(Collected data)
↓

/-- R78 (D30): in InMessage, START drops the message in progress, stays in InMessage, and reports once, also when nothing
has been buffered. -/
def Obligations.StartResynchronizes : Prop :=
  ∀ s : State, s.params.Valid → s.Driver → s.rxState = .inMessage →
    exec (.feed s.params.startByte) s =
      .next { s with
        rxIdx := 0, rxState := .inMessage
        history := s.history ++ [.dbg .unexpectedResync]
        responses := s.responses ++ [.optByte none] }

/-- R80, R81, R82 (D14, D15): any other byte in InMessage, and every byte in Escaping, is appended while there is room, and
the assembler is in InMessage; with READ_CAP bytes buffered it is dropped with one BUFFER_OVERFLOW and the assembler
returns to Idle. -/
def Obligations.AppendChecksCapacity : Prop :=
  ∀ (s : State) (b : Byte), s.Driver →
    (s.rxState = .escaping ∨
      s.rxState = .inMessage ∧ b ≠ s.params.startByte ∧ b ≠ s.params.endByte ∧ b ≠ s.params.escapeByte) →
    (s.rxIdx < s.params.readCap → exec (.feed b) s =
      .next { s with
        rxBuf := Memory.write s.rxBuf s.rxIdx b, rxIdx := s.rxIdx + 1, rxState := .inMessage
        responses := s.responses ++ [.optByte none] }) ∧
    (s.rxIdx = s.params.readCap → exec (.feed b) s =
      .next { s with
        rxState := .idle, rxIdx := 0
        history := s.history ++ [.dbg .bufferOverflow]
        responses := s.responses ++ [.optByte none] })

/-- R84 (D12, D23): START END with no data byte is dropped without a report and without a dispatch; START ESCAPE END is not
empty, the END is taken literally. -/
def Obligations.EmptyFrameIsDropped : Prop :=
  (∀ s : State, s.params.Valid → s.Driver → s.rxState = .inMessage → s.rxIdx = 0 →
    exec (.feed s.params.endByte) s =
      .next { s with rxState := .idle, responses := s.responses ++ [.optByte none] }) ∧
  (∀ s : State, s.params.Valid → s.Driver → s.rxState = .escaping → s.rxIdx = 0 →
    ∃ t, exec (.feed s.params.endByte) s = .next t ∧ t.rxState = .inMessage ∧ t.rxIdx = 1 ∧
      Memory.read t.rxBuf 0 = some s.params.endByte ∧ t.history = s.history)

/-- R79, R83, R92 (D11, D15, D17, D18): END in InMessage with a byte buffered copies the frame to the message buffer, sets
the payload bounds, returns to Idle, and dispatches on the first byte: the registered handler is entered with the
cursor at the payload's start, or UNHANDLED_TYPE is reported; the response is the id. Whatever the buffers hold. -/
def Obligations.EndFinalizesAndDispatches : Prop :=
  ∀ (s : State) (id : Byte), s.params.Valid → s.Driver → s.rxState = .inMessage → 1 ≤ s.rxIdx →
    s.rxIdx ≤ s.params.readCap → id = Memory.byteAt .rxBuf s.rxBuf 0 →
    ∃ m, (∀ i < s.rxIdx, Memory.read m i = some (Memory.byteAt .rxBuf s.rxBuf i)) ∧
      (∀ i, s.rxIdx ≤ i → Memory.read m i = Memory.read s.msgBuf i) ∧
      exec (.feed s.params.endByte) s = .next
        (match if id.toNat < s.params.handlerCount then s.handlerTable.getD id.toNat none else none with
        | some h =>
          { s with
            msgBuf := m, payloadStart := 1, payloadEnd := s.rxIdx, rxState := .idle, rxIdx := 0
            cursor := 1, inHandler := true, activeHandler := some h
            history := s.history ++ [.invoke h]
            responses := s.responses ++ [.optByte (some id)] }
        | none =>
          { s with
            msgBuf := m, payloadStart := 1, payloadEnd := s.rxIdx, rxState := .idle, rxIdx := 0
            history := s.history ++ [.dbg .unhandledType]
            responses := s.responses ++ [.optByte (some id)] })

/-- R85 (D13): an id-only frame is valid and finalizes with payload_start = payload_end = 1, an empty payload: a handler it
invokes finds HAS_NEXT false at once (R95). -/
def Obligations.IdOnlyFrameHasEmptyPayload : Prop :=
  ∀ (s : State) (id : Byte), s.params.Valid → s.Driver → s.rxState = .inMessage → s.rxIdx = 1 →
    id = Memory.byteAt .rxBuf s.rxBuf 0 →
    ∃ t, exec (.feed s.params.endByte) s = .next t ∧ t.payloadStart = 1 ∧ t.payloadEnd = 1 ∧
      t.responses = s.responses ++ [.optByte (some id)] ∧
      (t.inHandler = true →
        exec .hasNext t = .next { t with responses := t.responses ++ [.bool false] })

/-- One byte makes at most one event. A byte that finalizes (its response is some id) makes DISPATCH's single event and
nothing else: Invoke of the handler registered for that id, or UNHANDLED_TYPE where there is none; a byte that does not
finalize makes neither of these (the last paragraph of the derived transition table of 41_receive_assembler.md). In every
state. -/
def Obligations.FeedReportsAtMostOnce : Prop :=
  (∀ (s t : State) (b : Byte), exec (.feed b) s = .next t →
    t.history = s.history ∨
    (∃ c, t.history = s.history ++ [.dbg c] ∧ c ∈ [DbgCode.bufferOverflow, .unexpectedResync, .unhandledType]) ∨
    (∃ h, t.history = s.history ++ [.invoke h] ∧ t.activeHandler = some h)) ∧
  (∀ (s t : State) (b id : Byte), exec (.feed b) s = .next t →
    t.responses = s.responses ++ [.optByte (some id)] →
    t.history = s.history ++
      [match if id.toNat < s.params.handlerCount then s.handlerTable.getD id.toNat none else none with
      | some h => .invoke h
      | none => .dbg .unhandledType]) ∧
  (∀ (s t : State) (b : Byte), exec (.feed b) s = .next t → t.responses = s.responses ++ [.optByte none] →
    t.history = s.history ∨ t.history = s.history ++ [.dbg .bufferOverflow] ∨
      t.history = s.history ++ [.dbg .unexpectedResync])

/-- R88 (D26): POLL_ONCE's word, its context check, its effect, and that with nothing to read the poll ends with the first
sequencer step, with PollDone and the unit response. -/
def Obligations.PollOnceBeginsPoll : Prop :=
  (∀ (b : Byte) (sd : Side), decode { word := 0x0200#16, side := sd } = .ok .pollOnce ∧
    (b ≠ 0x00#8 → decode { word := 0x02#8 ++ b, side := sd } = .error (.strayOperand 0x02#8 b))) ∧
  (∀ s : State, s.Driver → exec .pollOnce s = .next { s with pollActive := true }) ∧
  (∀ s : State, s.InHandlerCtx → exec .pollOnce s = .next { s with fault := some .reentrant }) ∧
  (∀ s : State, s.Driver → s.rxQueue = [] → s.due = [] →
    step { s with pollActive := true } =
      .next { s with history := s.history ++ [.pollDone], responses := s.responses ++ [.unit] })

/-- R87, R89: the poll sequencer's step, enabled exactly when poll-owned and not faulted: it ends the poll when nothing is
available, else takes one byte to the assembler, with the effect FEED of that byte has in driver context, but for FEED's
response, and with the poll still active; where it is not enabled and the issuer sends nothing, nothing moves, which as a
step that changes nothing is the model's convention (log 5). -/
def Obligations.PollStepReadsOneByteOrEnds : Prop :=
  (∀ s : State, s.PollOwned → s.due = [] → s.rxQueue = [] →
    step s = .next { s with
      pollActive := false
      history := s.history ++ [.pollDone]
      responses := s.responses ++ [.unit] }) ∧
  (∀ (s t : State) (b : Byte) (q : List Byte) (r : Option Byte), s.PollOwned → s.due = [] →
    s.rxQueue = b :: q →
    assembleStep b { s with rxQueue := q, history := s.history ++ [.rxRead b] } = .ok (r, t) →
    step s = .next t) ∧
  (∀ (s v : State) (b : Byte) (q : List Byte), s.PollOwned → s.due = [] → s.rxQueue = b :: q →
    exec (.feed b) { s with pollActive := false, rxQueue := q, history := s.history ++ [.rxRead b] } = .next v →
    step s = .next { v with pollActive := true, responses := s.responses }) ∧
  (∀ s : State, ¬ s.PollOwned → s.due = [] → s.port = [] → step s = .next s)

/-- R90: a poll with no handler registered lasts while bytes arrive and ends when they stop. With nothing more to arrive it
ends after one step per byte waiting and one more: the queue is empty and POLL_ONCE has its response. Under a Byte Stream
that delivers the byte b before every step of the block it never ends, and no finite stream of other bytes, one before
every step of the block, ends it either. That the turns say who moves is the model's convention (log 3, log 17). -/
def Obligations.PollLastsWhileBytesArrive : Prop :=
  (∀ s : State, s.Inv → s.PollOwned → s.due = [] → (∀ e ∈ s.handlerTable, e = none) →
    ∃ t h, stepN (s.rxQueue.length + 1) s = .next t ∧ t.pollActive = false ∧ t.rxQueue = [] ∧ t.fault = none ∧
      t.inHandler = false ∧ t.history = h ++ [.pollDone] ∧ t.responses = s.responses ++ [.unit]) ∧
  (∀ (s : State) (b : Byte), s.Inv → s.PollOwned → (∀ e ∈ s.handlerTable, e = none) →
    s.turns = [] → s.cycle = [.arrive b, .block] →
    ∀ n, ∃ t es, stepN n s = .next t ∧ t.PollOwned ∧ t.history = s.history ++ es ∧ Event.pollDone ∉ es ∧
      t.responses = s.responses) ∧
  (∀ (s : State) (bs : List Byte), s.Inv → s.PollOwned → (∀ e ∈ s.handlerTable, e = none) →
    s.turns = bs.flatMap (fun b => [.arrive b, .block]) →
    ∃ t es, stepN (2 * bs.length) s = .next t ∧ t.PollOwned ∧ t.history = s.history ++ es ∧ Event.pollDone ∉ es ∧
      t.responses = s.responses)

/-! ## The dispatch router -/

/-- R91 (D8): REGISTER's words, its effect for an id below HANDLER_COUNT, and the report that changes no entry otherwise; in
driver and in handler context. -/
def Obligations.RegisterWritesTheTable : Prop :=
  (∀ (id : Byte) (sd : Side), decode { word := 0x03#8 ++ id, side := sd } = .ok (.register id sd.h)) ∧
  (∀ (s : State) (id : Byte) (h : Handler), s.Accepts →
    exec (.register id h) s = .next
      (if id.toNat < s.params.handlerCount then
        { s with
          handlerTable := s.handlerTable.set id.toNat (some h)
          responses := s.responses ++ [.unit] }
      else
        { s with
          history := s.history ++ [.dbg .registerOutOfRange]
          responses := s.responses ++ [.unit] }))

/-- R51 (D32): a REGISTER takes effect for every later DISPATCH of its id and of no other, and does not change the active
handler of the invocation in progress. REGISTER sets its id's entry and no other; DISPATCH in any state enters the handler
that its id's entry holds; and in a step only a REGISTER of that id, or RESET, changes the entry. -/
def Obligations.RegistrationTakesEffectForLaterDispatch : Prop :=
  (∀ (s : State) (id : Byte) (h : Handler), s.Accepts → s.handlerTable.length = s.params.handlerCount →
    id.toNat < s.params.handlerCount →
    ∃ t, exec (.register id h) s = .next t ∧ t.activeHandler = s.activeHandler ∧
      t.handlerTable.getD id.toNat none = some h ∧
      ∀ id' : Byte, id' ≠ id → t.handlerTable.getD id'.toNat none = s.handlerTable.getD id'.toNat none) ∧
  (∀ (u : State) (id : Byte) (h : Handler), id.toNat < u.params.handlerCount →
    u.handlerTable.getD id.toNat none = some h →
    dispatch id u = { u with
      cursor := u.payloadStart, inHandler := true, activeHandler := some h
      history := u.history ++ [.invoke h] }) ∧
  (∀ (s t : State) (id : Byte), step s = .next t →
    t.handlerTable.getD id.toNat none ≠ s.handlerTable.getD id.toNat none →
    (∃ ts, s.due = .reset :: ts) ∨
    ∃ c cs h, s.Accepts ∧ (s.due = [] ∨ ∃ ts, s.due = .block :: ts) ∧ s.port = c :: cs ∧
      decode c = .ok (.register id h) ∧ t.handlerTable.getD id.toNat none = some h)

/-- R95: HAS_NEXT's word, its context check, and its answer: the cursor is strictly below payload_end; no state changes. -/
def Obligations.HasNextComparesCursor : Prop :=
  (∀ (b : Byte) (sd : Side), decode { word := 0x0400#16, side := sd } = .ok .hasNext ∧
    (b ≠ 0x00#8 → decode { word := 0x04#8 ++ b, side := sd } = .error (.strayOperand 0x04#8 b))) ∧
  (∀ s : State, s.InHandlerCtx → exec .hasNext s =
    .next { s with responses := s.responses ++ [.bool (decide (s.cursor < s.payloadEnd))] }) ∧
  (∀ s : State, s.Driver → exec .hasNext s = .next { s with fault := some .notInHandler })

↑

ASSIGNMENT: Give only a number, namely how many lines in the entries above hold the word "readCap".

EXPECTED OUTPUT: 3